Apamée de Phrigie, sur le Marsias, surnommée Κέβωτος, l’Arche, parce qu’elle étoit renfermée de trois fleuves, & qu’elle avoit la figure d’une arche. Sa longitude est 59d, 50′, sa latitude 39dd, 50′. Elle est aujourd’hui fort dépeuplée. Quelques Auteurs disent qu’elle fut bâtie par Séleucus Nicanor.

Apamée de Bithynie, est l’ouvrage de Nicomède, fils du Roi Prusias, qui lui donna le nom de sa mere Apamée.

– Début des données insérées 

-- ==== Sys2Proof/Machine/Ops.lean ====
section
/-! DEFINITION. The named operations over memory, address spans, STATUS and the engine phase: MemRead and MemWrite
(20_memory.md R61), raising an error (60_exceptions.md R201), completing a command (40_host_interface.md R108) and
drawing a free value (00_scope.md R8). -/

namespace Sys2Proof

/-- Whether an address lies in the span. -/
def Span.contains (sp : Span) (a : Nat) : Bool := decide (sp.base ≤ a ∧ a < sp.base + sp.len)

/-- Whether two spans share an address. -/
def Span.meets (x y : Span) : Bool :=
  decide (max x.base y.base < min (x.base + x.len) (y.base + y.len))

/-- Whether the span holds an address above 2^64 - 1 (41_repack.md R124, 42_adpcm.md R170). -/
def Span.overflows (sp : Span) : Bool := decide (0 < sp.len ∧ 2 ^ 64 < sp.base + sp.len)

/-- Whether `p` holds at every address of the span. -/
def Span.all (sp : Span) (p : Nat → Bool) : Bool := (List.range sp.len).all fun k => p (sp.base + k)

/-- The addresses that lie in both spans. -/
def Span.inter (x y : Span) : Span where
  base := max x.base y.base
  len  := min (x.base + x.len) (y.base + y.len) - max x.base y.base

/-- System memory, 2^64 bytes (20_memory.md R60). -/
def memorySpace : Span := ⟨0, 2 ^ 64⟩

/-- MEM_ADMIT (20_memory.md R67). -/
def Platform.admits (p : Platform) (a : Nat) : Bool := p.admitted.any fun sp => sp.contains a

/-- Whether a read at the address has a side effect (20_memory.md R66). -/
def Platform.sideEffectAt (p : Platform) (a : Nat) : Bool := p.readSideEffects.any fun sp => sp.contains a

/-- DIAG_PERIOD, at least 1 (00_scope.md R5). -/
def Platform.diagPeriod (p : Platform) : Nat := p.diagPeriodPred + 1

namespace Machine

/-- What an address reads as that nothing has written (DESIGN CHOICE, notes/assumptions/4.md, unsafe: the spec gives
memory no contents at power-on). -/
def Memory.unlisted : Byte := 0#8

/-- The byte at an address (20_memory.md R61, MemRead). -/
def Memory.read : Memory → Nat → Byte
  | [], _ => Memory.unlisted
  | (k, b) :: rest, a => if k = a then b else Memory.read rest a

/-- Memory without an entry for `a`. -/
def Memory.erase (m : Memory) (a : Nat) : Memory := m.filter fun c => c.1 != a

/-- Puts an entry before the first one at a higher address. -/
def Memory.insert : Memory → Nat → Byte → Memory
  | [], a, b => [(a, b)]
  | (k, c) :: rest, a, b =>
    if a < k then (a, b) :: (k, c) :: rest else (k, c) :: Memory.insert rest a b

/-- Writes one byte, keeping the canonical form (20_memory.md R61, MemWrite of 1 byte). -/
def Memory.write (m : Memory) (a : Nat) (b : Byte) : Memory :=
  if b = Memory.unlisted then Memory.erase m a else Memory.insert (Memory.erase m a) a b

/-- Writes `f 0` to `f (n - 1)` at the `n` addresses from `base` on. -/
def Memory.writeRow (m : Memory) (base : Nat) : Nat → (Nat → Byte) → Memory
  | 0, _ => m
  | n + 1, f => Memory.write (Memory.writeRow m base n f) (base + n) (f n)

/-- Writes `f r c` at `base + r * cols + c` for `r < rows` and `c < cols` (the loops of 41_repack.md R125 to R133). -/
def Memory.writeGrid (m : Memory) (base cols : Nat) : Nat → (Nat → Nat → Byte) → Memory
  | 0, _ => m
  | r + 1, f => Memory.writeRow (Memory.writeGrid m base cols r f) (base + r * cols) cols (f r)

/-- MemWrite of 4 bytes, least significant first (20_memory.md R61, R62). -/
def Memory.write32 (m : Memory) (a : Nat) (v : BitVec 32) : Memory :=
  Memory.writeRow m a 4 fun i => v.extractLsb' (8 * i) 8

/-- The canonical form: addresses strictly rising, and no entry equal to what an unlisted address reads as. -/
abbrev Memory.wf (m : Memory) : Prop :=
  m.Pairwise (fun x y => x.1 < y.1) ∧ ∀ c ∈ m, c.2 ≠ Memory.unlisted

/-- BUSY: 1 exactly while the engine phase is BUSY (10_state.md R27, R43). -/
def State.busy (s : State) : Bool :=
  match s.engine with
  | .idle => false
  | .busy _ => true

/-- The interrupt output (10_state.md R44, 60_exceptions.md R204). -/
def State.irq (s : State) : Bool := s.irqEn && s.status.done

/-- ERR_CMD: the opcode is rejected and DONE set (40_host_interface.md R103, 60_exceptions.md R201). -/
def raiseErrCmd (s : State) : State :=
  { s with status := { s.status with errCmd := true, done := true } }

/-- ERR_BUSY: the host's write is dropped (40_host_interface.md R102, 60_exceptions.md R201). -/
def raiseErrBusy (s : State) : State :=
  { s with status := { s.status with errBusy := true } }

/-- ERR_ADDR: the command makes no access and changes no other register (60_exceptions.md R201). -/
def raiseErrAddr (s : State) : State :=
  { s with status := { s.status with errAddr := true } }

/-- The end of ENGINE_COMPLETE: the engine is IDLE, BUSY 0 and DONE 1 (40_host_interface.md R108). -/
def completeCommand (s : State) : State :=
  { s with engine := .idle, status := { s.status with done := true }, raced := false }

/-- A legal opcode is accepted: DONE is cleared and the engine is BUSY with the snapshot (40_host_interface.md R103).
The window of host duty of 20_memory.md R69 opens for the command. -/
def acceptCommand (c : Command) (s : State) : State :=
  { s with
    status := { s.status with done := false }
    engine := .busy c
    unsynced := c :: s.unsynced
    raced := false }

/-- The host receives `v`. -/
def returnWord (v : Word) (s : State) : State := { s with readData := v }

/-- The host receives a draw of a register word (70_reset_and_hazards.md R228). -/
def drawWord (s : State) : State :=
  { s with readData := Config.freeWord s.draws, draws := s.draws + 1 }

/-- The host receives a draw of a memory byte (20_memory.md R69). -/
def drawByte (s : State) : State :=
  { s with readData := (Config.freeByte s.draws).setWidth 64, draws := s.draws + 1 }

/-- Every byte of the span becomes a draw of its own (70_reset_and_hazards.md R222). -/
def drawSpan (sp : Span) (s : State) : State :=
  { s with
    mem := Memory.writeRow s.mem sp.base sp.len fun k => Config.freeByte (s.draws + k)
    draws := s.draws + sp.len }

/-- Every byte of the spans becomes a draw. -/
def drawSpans (l : List Span) (s : State) : State := l.foldl (fun t sp => drawSpan sp t) s

/-- Faults are recorded and never cleared (60_exceptions.md R202). -/
def recordFaults (l : List Fault) (s : State) : State := { s with faults := l ++ s.faults }

/-- A read of STATUS that returns BUSY = 0 ends the window of host duty (20_memory.md R69, R71). -/
def synchronise (s : State) : State := { s with unsynced := [] }

end Machine

end Sys2Proof
end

Il y a eu autrefois un Archevêque. Elle est sur la Propontide ou mer de Marmora. Elle prit dans la suite le nom d’un chef des Colophoniens, nommé Myrlus, & s’appela Myrlea. C’est le nom que lui donnent encore aujourd’hui les Turcs. Sa longitude est de 56d, 50′ ; sa latitude 49d, 56′. Maty & le dernier Moréri l’appellent Miarla & Apami.

Il y a eu aussi une Apamée en Médie, nommée autrement Miana, & une en Mésopotamie sur l’Euphrate, vis-à-vis de Zeugma, au 79d 50′ de longitude, & au 49d 56′ de latitude. Une autre encore en Mésopotamie, sur le Tigre, 125 milles au-dessus de Séleucie, & une autre en Perse.

Mais la plus célèbre Apamée est celle de Syrie, ville archiépiscopale, sur l’Oronte, bâtie par Séleucus Nicanor, qui lui donna le nom de sa sœur, ou, selon d’autres, de son épouse. Elle s’appeloit d’abord Pella, dit Strabon, Liv. XVI. Pour se distinguer des autres, elle mettoit sur ses médailles ΑΠΑΜΕΙΑΣ τῆς ΠΡΟΣ ΑΞΙΩ. Ou ΑΠΑΜΕΩΝ ΤΩΝ ΠΡΟΣ ΑΞΙΩ. Apamée sur le fleuve Axius ; d’où le Cardinal Noris conclut qu’elle est sur une colline agréable, qui s’élève au milieu d’une plaine bordée de plusieurs autres collines, & extrêmement fertile. La ville est presque toute entourée de l’Oronte. Cette situation fait que c’est une des villes de Syrie des plus peuplées. Sa longitude est 70d, 0′. Sa latitude 34dd, 45′. L’ère d’Apamée est celle des Séleucides. Apamée s’est dit aussi du territoire d’Apamée de Syrie.